Clouston Vineyard, Fairhall, Marlborough, New Zealand Greywacke Chardonnay
Clouston Vineyard, Fairhall, Marlborough, New Zealand
(Image credit: Clouston Vineyard, Fairhall, Marlborough, New Zealand)

With his laconic wit and no-nonsense style, English-born Kevin Judd could easily be taken for a Kiwi. After decades in New Zealand, he has their straight talk down to a tee.

Judd, founder and winemaker of Greywacke in Marlborough, New Zealand, was in London with his wife and business partner Kimberley Judd to present the first-ever vertical tasting of Chardonnay wines to take place outside their winery.

Kevin and Kimberley Judd, Greywacke, New Zealand

Kevin and Kimberley Judd
(Image credit: Richard Briggs)

From zero to world fame

The Judds are usually associated with Sauvignon Blanc, for good reason. It is their chief grape variety at Greywacke and made Kevin’s name. As the founding winemaker at Cloudy Bay, established in 1985 by David Hohnen, Kevin is a central figure in New Zealand’s wine history.

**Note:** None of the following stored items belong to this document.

/-- Mask 000F tests the low nibble alone. -/
theorem mask_low (w : Word) : w &&& 0x000F#16 = formatXYN 0#4 0#4 0#4 (nOf w) := by
  conv_lhs => rw [← formatXYN_fields w]
  rw [show (0x000F#16 : Word) = formatXYN 0#4 0#4 0#4 0xF#4 from rfl, formatXYN_and, and_ones4, BitVec.and_zero, BitVec.and_zero,
    BitVec.and_zero]

end Sys2Proof

namespace Sys2Proof.Machine

/-! ### The meanings -/

section
variable (x y : Reg) (kk : Byte) (s : State)

theorem exec_seImm : exec (.seImm x kk) s = .next (s.dispose (skipIf (s.readV x == kk))) := rfl

theorem exec_sneImm : exec (.sneImm x kk) s = .next (s.dispose (skipIf (s.readV x != kk))) := rfl

theorem exec_seReg : exec (.seReg x y) s = .next (s.dispose (skipIf (s.readV x == s.readV y))) := rfl

theorem exec_ldImm : exec (.ldImm x kk) s = .next ((s.writeV x kk).dispose .advanceOne) := rfl

theorem exec_addImm : exec (.addImm x kk) s = .next ((s.writeV x (s.readV x + kk)).dispose .advanceOne) := rfl

end

/-! ### Skips (R92, R124) -/

theorem pcAfter_skipIf_of_true {c : Bool} (pc : Word) (h : c = true) : pcAfter pc (skipIf c) = pc + 4#16 := by
  rw [h]; rfl

theorem pcAfter_skipIf_of_false {c : Bool} (pc : Word) (h : c = false) : pcAfter pc (skipIf c) = pc + 2#16 := by
  rw [h]; rfl

/-- PC + 4 tells a skip taken from one not taken. -/
theorem pcAfter_skipIf_eq_add_four_iff (pc : Word) (c : Bool) : pcAfter pc (skipIf c) = pc + 4#16 ↔ c = true := by
  refine ⟨fun h => ?_, pcAfter_skipIf_of_true pc⟩
  cases c
  case false =>
    have hpc : pc + 2#16 = pc + 4#16 := h
    exact absurd hpc (by bv_omega)
  case true => rfl

/-- A skip whose condition `c` decides `p`: the clauses of R92 for it. -/
theorem skip_dispositions {c : Bool} {p : Prop} (hc : c = true ↔ p) (s : State) :
    (p → (s.dispose (skipIf c)).pc = s.pc + 4#16) ∧ (¬p → (s.dispose (skipIf c)).pc = s.pc + 2#16) :=
  ⟨fun h => pcAfter_skipIf_of_true s.pc (hc.mpr h),
   fun h => pcAfter_skipIf_of_false s.pc (Bool.eq_false_of_not_eq_true fun e => h (hc.mp e))⟩

/-- Of a skip and the one with the sense inverted exactly one is taken (R131, R150). -/
theorem skip_iff_not_skip_not (s : State) (c : Bool) :
    (s.dispose (skipIf c)).pc = s.pc + 4#16 ↔ ¬(s.dispose (skipIf (!c))).pc = s.pc + 4#16 := by
  simp only [State.dispose_pc, pcAfter_skipIf_eq_add_four_iff, Bool.not_eq_true', Bool.not_eq_false]

/-- The comparison of two bytes is that of their unsigned values (R130). -/
theorem beq_iff_toNat_eq (a b : Byte) : (a == b) = true ↔ a.toNat = b.toNat := by
  rw [beq_iff_eq, BitVec.toNat_inj]

theorem bne_iff_toNat_ne (a b : Byte) : (a != b) = true ↔ a.toNat ≠ b.toNat := by
  rw [bne_iff_ne, ne_eq, ← BitVec.toNat_inj]

/-! ### A register write and a disposition -/

theorem unchanged_writeV_dispose (x : Reg) (b : Byte) (d : Disposition) (s : State) :
    UnchangedExcept [.regs, .pc] s ((s.writeV x b).dispose d) :=
  unchanged_then (unchanged_dispose _ d) (by simp) (unchanged_mono (by simp) (unchanged_writeV s x b))

theorem regsUnchanged_writeV_dispose (x : Reg) (b : Byte) (d : Disposition) (s : State) :
    RegsUnchangedExcept (· = x) s ((s.writeV x b).dispose d) :=
  regsUnchanged_writeV s x b

/-! ### The obligations -/

/-- Settles O13: SE Vx, kk is the skip on `Vx = kk`, a comparison of unsigned values. -/
theorem skipIfEqualImmediate : Obligations.SkipIfEqualImmediate := by
  refine ⟨decodesAs_family 0x3#4 (fun _ => decodeWord_family3) fun _ => famOf_formatXKK .., fun x kk s => ?_⟩
  obtain ⟨hskip, hnext⟩ := skip_dispositions (beq_iff_toNat_eq (s.readV x) kk) s
  exact ⟨_, exec_seImm x kk s, hskip, hnext, unchanged_dispose s _⟩

/-- Settles O14: SNE Vx, kk is the skip on `Vx ≠ kk`, whose condition is the negation of that of SE Vx, kk. -/
theorem skipIfUnequalImmediate : Obligations.SkipIfUnequalImmediate := by
  refine ⟨decodesAs_family 0x4#4 (fun _ => decodeWord_family4) fun _ => famOf_formatXKK .., fun x kk s => ?_⟩
  obtain ⟨hskip, hnext⟩ := skip_dispositions (bne_iff_toNat_ne (s.readV x) kk) s
  exact ⟨_, exec_sneImm x kk s, hskip, fun h => hnext (not_not_intro h), unchanged_dispose s _,
    _, exec_seImm x kk s, skip_iff_not_skip_not s (s.readV x == kk)⟩

/-- Settles O15: SE Vx, Vy is the skip on `Vx = Vy`; the low nibble alone decides whether a word of family 0x5 is one. -/
theorem skipIfRegistersEqual : Obligations.SkipIfRegistersEqual := by
  refine ⟨decodesAs_family_low 0x5#4 0x0#4 (fun w hf => ?decodes) fun _ => famOf_formatXYN .., fun w hf hn => ?invalid,
    fun x y s => ?runs⟩
  case decodes => rw [decodeWord_family5 hf]; exact ite_eq_left_iff.trans (by simp)
  case invalid =>
    refine decodeWord_family5_eq_none ((mask_fam w 0x5#4).mp hf) fun h0 => hn ?_
    rw [mask_low, h0]; rfl
  case runs =>
    obtain ⟨hskip, hnext⟩ := skip_dispositions (beq_iff_toNat_eq (s.readV x) (s.readV y)) s
    exact ⟨_, exec_seReg x y s, hskip, hnext, unchanged_dispose s _⟩

/-- Settles O17: LD Vx, kk is one register write and advance-one. -/
theorem loadImmediate : Obligations.LoadImmediate := by
  refine ⟨decodesAs_family 0x6#4 (fun _ => decodeWord_family6) fun _ => famOf_formatXKK .., fun x kk s => ?_⟩
  exact ⟨_, exec_ldImm x kk s, State.readV_writeV_self s x kk, rfl, regsUnchanged_writeV_dispose x kk _ s,
    unchanged_writeV_dispose x kk _ s⟩

/-- Settles O18: ADD Vx, kk is one register write and advance-one; the sum of bytes is the sum modulo 256. -/
theorem addImmediateWraps : Obligations.AddImmediateWraps := by
  refine ⟨decodesAs_family 0x7#4 (fun _ => decodeWord_family7) fun _ => famOf_formatXKK .., fun x kk s => ?_⟩
  refine ⟨_, exec_addImm x kk s, ?sum, rfl, regsUnchanged_writeV_dispose x _ _ s, unchanged_writeV_dispose x _ _ s⟩
  case sum => rw [State.readV_dispose, State.readV_writeV_self, BitVec.toNat_add]

end Sys2Proof.Machine
end

section
/-! PROOFS. Family 0x8 (spec/42_family_8_alu.md R140 to R143): the rows of the opcode map that the low nibble tells apart, the
copy and the three bitwise operations. -/

namespace Sys2Proof

/-! ### The arm of the decoder (R98 rows 10 to 18) -/

theorem decodeWord_family8 {w : Word} (h : famOf w = 0x8#4) : decodeWord w = decodeFamily8 w := by
  simp [decodeWord, h]

/-- Every row of family 0x8 answers the instruction with its own low nibble alone (R97). -/
theorem nOf_eq_of_decodeFamily8 {w : Word} {i : Instr} (h : decodeFamily8 w = some i) : nOf w = nOf (encode i) := by
  unfold decodeFamily8 at h
  split at h <;> cases h
  all_goals next hn => rw [hn]; exact (nOf_formatXYN ..).symm

section
variable {w : Word}

theorem decodeFamily8_low0 (h : nOf w = 0x0#4) : decodeFamily8 w = some (.ldReg (xOf w) (yOf w)) := by
  simp [decodeFamily8, h]

theorem decodeFamily8_low1 (h : nOf w = 0x1#4) : decodeFamily8 w = some (.orReg (xOf w) (yOf w)) := by
  simp [decodeFamily8, h]

theorem decodeFamily8_low2 (h : nOf w = 0x2#4) : decodeFamily8 w = some (.andReg (xOf w) (yOf w)) := by
  simp [decodeFamily8, h]

theorem decodeFamily8_low3 (h : nOf w = 0x3#4) : decodeFamily8 w = some (.xorReg (xOf w) (yOf w)) := by
  simp [decodeFamily8, h]

end

end Sys2Proof

namespace Sys2Proof.Machine

/-- A row of family 0x8: the arm for its low nibble and the format of its instruction decide which words are that row's (R98). -/
theorem decodesAs_family8 {g : Word → Instr} (n : BitVec 4) (hdec : ∀ w, nOf w = n → decodeFamily8 w = some (g w))
    (henc : ∀ w, encode (g w) = formatXYN 0x8#4 (xOf w) (yOf w) n) : DecodesAs 0xF00F#16 (formatXYN 0x8#4 0#4 0#4 n) g := by
  refine decodesAs_family_low 0x8#4 n (fun w hf => ?low) fun w => by rw [henc, famOf_formatXYN]
  case low =>
    rw [decodeWord_family8 hf]
    refine ⟨fun h => ?_, hdec w⟩
    rw [nOf_eq_of_decodeFamily8 h, henc, nOf_formatXYN]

He helped inaugurate the country’s stellar ascent as a winemaking nation with Cloudy Bay’s pioneering style of Sauvignon Blanc in the late 1980s and early 1990s.

After 25 years at Cloudy Bay, Kevin founded Greywacke in 2009. ‘When I left Cloudy Bay, I had no money, no vineyard and no winery,’ he says. ‘But I turned 50 and I had some experience. A guy called Ivan Sutherland tapped me on the shoulder.’

Sutherland, who had been the viticulturist at Cloudy Bay, owned farmland and had established Dog Point Wines. ‘In 2009, there was the global financial crisis and there were spare grapes,’ Kevin continues.

‘Sutherland had heard we were thinking of starting our own thing, so we set up a business partnership. They also provided space in their winery. We still buy 70% of our fruit from the Sutherland family. We went from zero to exporting wine to 55 countries in the world. 95% of our production is exported.’

Chardonnay vines in Falveys Vineyard, Omaka Valley, New Zealand

Chardonnay vines in Falveys Vineyard, Omaka Valley
(Image credit: Credit Unknown)

Chardonnay in the spotlight

Six Chardonnays, from the vintages 2010, 2014, 2017, 2019, 2021 and the current release, 2023, were lined up. ‘Chardonnay is quite a small part of our production,’ says Kevin.

‘We believe that Chardonnay in Marlborough can make fantastic wine, but it lives in the humongous shadow of Sauvignon Blanc.’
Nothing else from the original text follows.